EDIT: There is html.write method to put <Head> section in the document. But that method can't be directly used via VBA. You will get compile error.
 
Last edited:
Thanks sir, for your reply. It is agonizing that a simple requirement sometimes i find it difficult to satisfy with vba in a simple manner whereas with only seven lines of code it can very easily be achieved in python.
 
Well, if you have python. Why not just write to text file using python and read result in Excel?

Though I'm not sure what your use case is.
 
Thanks again sir, for your reply. I always try to do the same with both the languages for learning purpose.
 
I think I've found something to get around. I have tried with several urls and it works perfectly. Before putting any url in the scraper I have made sure putting that in internet explorer first to see what the url looks like. Here is what I have tried with. I can't make the whole process using xmlhttp request. I hope someone will take a look into this. Thanks in advance.

Code:
Sub Title_scraping()
Dim IE As Object
Dim doc As Object

Set IE = CreateObject("InternetExplorer.Application")

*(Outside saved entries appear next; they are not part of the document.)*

-- ==== Sys2Proof/Safety.lean ====
section
/-! DEFINITION. The terms claims are stated in: what a frame leaves alone, the invariant of reachable states, what a
program cannot observe, the bits of a sprite, and the fault table of R251. -/

namespace Sys2Proof.Machine

/-! ### Frames -/

/-- The pieces of state of the table of 10_state.md; `draws` stands for the model's own two fields. -/
inductive Part where
  | regs | i | pc | sp | stack | dt | st | fb | draw | key | mem | draws
  deriving DecidableEq, Repr

/-- Every piece of state but the listed ones is the same in both states. Registers are compared one by one, memory
by the read of one byte at every address, pixels one by one. -/
def State.SameBut (s t : State) (changed : List Part) : Prop :=
  (Part.regs ∉ changed → ∀ r, t.reg r = s.reg r) ∧
  (Part.i ∉ changed → t.i = s.i) ∧
  (Part.pc ∉ changed → t.pc = s.pc) ∧
  (Part.sp ∉ changed → t.sp = s.sp) ∧
  (Part.stack ∉ changed → ∀ j : Fin 16, t.stack[j] = s.stack[j]) ∧
  (Part.dt ∉ changed → t.dt = s.dt) ∧
  (Part.st ∉ changed → t.st = s.st) ∧
  (Part.fb ∉ changed → ∀ px py, Framebuffer.pixel t.fb px py = Framebuffer.pixel s.fb px py) ∧
  (Part.draw ∉ changed → t.draw = s.draw) ∧
  (Part.key ∉ changed → t.key = s.key) ∧
  (Part.mem ∉ changed → ∀ a, t.mem.read a = s.mem.read a) ∧
  (Part.draws ∉ changed → t.rnd = s.rnd ∧ t.rndCount = s.rndCount)

/-- One register takes a value, `PC` advances by 2, and nothing else changes. -/
def State.WritesOnly (s t : State) (x : RegName) (b : Byte) : Prop :=
  t.reg x = b ∧ (∀ r, r ≠ x → t.reg r = s.reg r) ∧ t.pc = s.pc + 2#16 ∧ s.SameBut t [.regs, .pc]

/-- A register takes a result and `VF` a flag, the flag last; `PC` advances by 2 and nothing else changes. With
`x = 0xF` the flag is what stays (R24, R180). -/
def State.WritesResultAndFlag (s t : State) (x : RegName) (b : Byte) (c : Bool) : Prop :=
  t.reg 15 = (if c then 1#8 else 0#8) ∧ (x ≠ 15 → t.reg x = b) ∧ (∀ r, r ≠ x → r ≠ 15 → t.reg r = s.reg r) ∧
  t.pc = s.pc + 2#16 ∧ s.SameBut t [.regs, .pc]

/-! ### The invariant of reachable states -/

/-- What holds of every state that a run from `reset` reaches: memory is in its canonical form, `PC` is at most
0x10FE, and every valid stack entry is the address of a fetched `CALL` (R28, R30). -/
structure State.Inv (s : State) : Prop where
  memCanonical : s.mem.wf = true
  pcBound : s.pc.toNat ≤ 0x10FE
  stackBound : ∀ j : Fin 16, j.val < s.sp.val → s.stack[j].toNat ≤ 4094

/-! ### What a program cannot observe -/

/-- Two states that differ at most in the sound timer, the redraw flag and the stack entries at and above `SP`
(R45, R265). -/
structure State.SameToProgram (s t : State) : Prop where
  regs : ∀ r, t.reg r = s.reg r
  i : t.i = s.i
  pc : t.pc = s.pc
  sp : t.sp = s.sp
  validStack : ∀ j : Fin 16, j.val < s.sp.val → t.stack[j] = s.stack[j]
  dt : t.dt = s.dt
  fb : t.fb = s.fb
  key : t.key = s.key
  mem : t.mem = s.mem
  rnd : t.rnd = s.rnd
  rndCount : t.rndCount = s.rndCount

/-- Two answers of a step that a program cannot tell apart: the same fault, or next states that look the same. -/
def SameAnswer : Result → Result → Prop
  | .next s, .next t => s.SameToProgram t
  | .fault f, .fault g => f = g
  | .refused q, .refused r => q = r
  | .next _, .fault _ | .next _, .refused _ | .fault _, .next _ | .fault _, .refused _ | .refused _, .next _
  | .refused _, .fault _ => False

/-! ### Sprites -/

/-- Bit `(r, c)` of the sprite at `I`: bit `7 - c` of `MEM[I + r]` (R191). -/
def State.spriteBit (s : State) (r c : Nat) : Bool := (s.mem.byteAt (s.i.toNat + r)).getLsbD (7 - c)

/-- Some set bit of the `n`-row sprite at `(x0, y0)` maps to the pixel `(px, py)` (R191). -/
def State.Covers (s : State) (x0 y0 n px py : Nat) : Prop :=
  ∃ r c, r < n ∧ c < 8 ∧ s.spriteBit r c = true ∧ px = x0 + c ∧ py = y0 + r

/-- Bit `(r, c)` is set and outside the grid, and no set bit before it in row-then-column order is (R192, R193). -/
def State.FirstOffGrid (s : State) (x0 y0 n r c : Nat) : Prop :=
  r < n ∧ c < 8 ∧ s.spriteBit r c = true ∧ (63 < x0 + c ∨ 31 < y0 + r) ∧
  ∀ r' c', (r' < r ∨ r' = r ∧ c' < c) → c' < 8 → s.spriteBit r' c' = true → x0 + c' ≤ 63 ∧ y0 + r' ≤ 31

/-! ### The fault table of R251 -/

/-- Which fault an instruction raises after a successful fetch, and when (R251). -/
def faultTable (i : Instr) (s : State) (f : Fault) : Prop :=
  match i with
  | .call _ => s.sp.val = 16 ∧ f = .stackOverflow s.pc
  | .ret => s.sp.val = 0 ∧ f = .stackUnderflow s.pc
  | .drw x y n =>
    (1 ≤ n.toNat ∧ 4095 < s.i.toNat + n.toNat - 1 ∧ f = .outOfBoundsAccess (.mem (max s.i.toNat 4096))) ∨
    ((n.toNat = 0 ∨ s.i.toNat + n.toNat - 1 ≤ 4095) ∧
      ∃ r c, s.FirstOffGrid (s.reg x).toNat (s.reg y).toNat n.toNat r c ∧
        f = .outOfBoundsAccess (.fb ((s.reg x).toNat + c) ((s.reg y).toNat + r)))
  | .skp x | .sknp x => 15 < (s.reg x).toNat ∧ f = .outOfBoundsAccess (.key (s.reg x).toNat)
  | .ldBVx _ => 4095 < s.i.toNat + 2 ∧ f = .outOfBoundsAccess (.mem (max s.i.toNat 4096))
  | .ldMemVx x | .ldVxMem x =>
    4095 < s.i.toNat + x.val ∧ f = .outOfBoundsAccess (.mem (max s.i.toNat 4096))
  | .cls | .sys _ | .jp _ | .seVxNn _ _ | .sneVxNn _ _ | .seVxVy _ _ | .ldVxNn _ _ | .addVxNn _ _ | .ldVxVy _ _
  | .orVxVy _ _ | .andVxVy _ _ | .xorVxVy _ _ | .addVxVy _ _ | .subVxVy _ _ | .shrVx _ | .shlVx _
  | .sneVxVy _ _ | .ldINnn _ | .jpV0Nnn _ | .rndVxNn _ _ | .ldVxDt _ | .ldVxK _ | .ldDtVx _ | .ldStVx _
  | .addIVx _ | .ldFVx _ => False

/-! ### The unknown words of R99 -/

/-- The unknown words, as R99 lists them. -/
def UnknownWord (w : Word) : Prop :=
  (family w = 0x8#4 ∧ fieldN w ∈ [0x7#4, 0x8#4, 0x9#4, 0xA#4, 0xB#4, 0xC#4, 0xD#4, 0xF#4]) ∨
  (family w = 0xE#4 ∧ fieldNn w ∉ [0x9E#8, 0xA1#8]) ∨
  (family w = 0xF#4 ∧
    fieldNn w ∉ [0x07#8, 0x0A#8, 0x15#8, 0x18#8, 0x1E#8, 0x29#8, 0x33#8, 0x55#8, 0x65#8])

/-- The bits of an instruction's word that decoding does not ignore (R95). -/
def heededBits : Instr → Word
  | .cls | .ret => 0xF0FF#16
  | .seVxVy _ _ | .sneVxVy _ _ => 0xFFF0#16
  | .shrVx _ | .shlVx _ => 0xFF0F#16
  | .sys _ | .jp _ | .call _ | .seVxNn _ _ | .sneVxNn _ _ | .ldVxNn _ _ | .addVxNn _ _ | .ldVxVy _ _
  | .orVxVy _ _ | .andVxVy _ _ | .xorVxVy _ _ | .addVxVy _ _ | .subVxVy _ _ | .ldINnn _ | .jpV0Nnn _
  | .rndVxNn _ _ | .drw _ _ _ | .skp _ | .sknp _ | .ldVxDt _ | .ldVxK _ | .ldDtVx _ | .ldStVx _ | .addIVx _
  | .ldFVx _ | .ldBVx _ | .ldMemVx _ | .ldVxMem _ => 0xFFFF#16

/-! ### `PC` after an instruction, the destination of an instruction -/

/-- The table of R27: `PC` after an instruction that answers a next state. -/
def pcTable (i : Instr) (s t : State) : Prop :=
  match i with
  | .jp nnn | .call nnn => t.pc.toNat = nnn.toNat
  | .ret => ∀ j : Fin 16, j.val + 1 = s.sp.val → t.pc = s.stack[j] + 2#16
  | .jpV0Nnn nnn => t.pc.toNat = nnn.toNat + (s.reg 0).toNat
  | .seVxNn x nn => t.pc = if s.reg x = nn then s.pc + 4#16 else s.pc + 2#16
  | .sneVxNn x nn => t.pc = if s.reg x ≠ nn then s.pc + 4#16 else s.pc + 2#16
  | .seVxVy x y => t.pc = if s.reg x = s.reg y then s.pc + 4#16 else s.pc + 2#16
  | .sneVxVy x y => t.pc = if s.reg x ≠ s.reg y then s.pc + 4#16 else s.pc + 2#16
  | .skp x => t.pc = if keyDown s.key (s.reg x).toNat = true then s.pc + 4#16 else s.pc + 2#16
  | .sknp x => t.pc = if keyDown s.key (s.reg x).toNat = false then s.pc + 4#16 else s.pc + 2#16
  | .ldVxK _ => t.pc = if ∃ k : Fin 16, keyDown s.key k.val = true then s.pc + 2#16 else s.pc
  | .cls | .sys _ | .ldVxNn _ _ | .addVxNn _ _ | .ldVxVy _ _ | .orVxVy _ _ | .andVxVy _ _ | .xorVxVy _ _
  | .addVxVy _ _ | .subVxVy _ _ | .shrVx _ | .shlVx _ | .ldINnn _ | .rndVxNn _ _ | .drw _ _ _ | .ldVxDt _
  | .ldDtVx _ | .ldStVx _ | .addIVx _ | .ldFVx _ | .ldBVx _ | .ldMemVx _ | .ldVxMem _ => t.pc = s.pc + 2#16

/-- The register the field `x` names where it is the instruction's destination; for `LD Vx, [I]` the last of the
registers it loads (R23, R228). -/
def destReg : Instr → Option RegName
  | .ldVxNn x _ | .addVxNn x _ | .ldVxVy x _ | .orVxVy x _ | .andVxVy x _ | .xorVxVy x _ | .addVxVy x _
  | .subVxVy x _ | .shrVx x | .shlVx x | .rndVxNn x _ | .ldVxDt x | .ldVxK x | .ldVxMem x => some x
  | .cls | .ret | .sys _ | .jp _ | .call _ | .seVxNn _ _ | .sneVxNn _ _ | .seVxVy _ _ | .sneVxVy _ _ | .ldINnn _
  | .jpV0Nnn _ | .drw _ _ _ | .skp _ | .sknp _ | .ldDtVx _ | .ldStVx _ | .addIVx _ | .ldFVx _ | .ldBVx _
  | .ldMemVx _ => none

/-! ### The end of a run -/

/-- A final state: the instruction at `PC` is a jump to itself (R312). -/
def State.Final (s : State) : Prop := ∃ nnn : Addr, s.currentInstr = some (.jp nnn) ∧ nnn.toNat = s.pc.toNat

end Sys2Proof.Machine
end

IE.navigate "http://www.dailynews.com/"

While IE.Busy
    DoEvents
Wend

Set doc = IE.document
Cells(1, 2) = doc.title

End Sub

The urls I've tried with:

Code:
http://www.dailynews.com/
http://www.dailynews.co.zw/
http://www.gdnonline.com/
http://www.dailynews.gov.bw/
http://chandoo.org/forum/forums/vba-macros/
 
Last edited:
Hi !

As far easy just taking a glance at webpage html code !
Search within it the title and use VBA text functions,
just needing around ten codelines and only one variable
 
Thanks marc L, for your response. Sounds like there is an easy way. I can't really get any idea beyond this.
 

Did you at least see any webpage code of your sample links ?
As all is there ! As a webpage code is nothing but text,
as always using VBA text functions to extract desired text.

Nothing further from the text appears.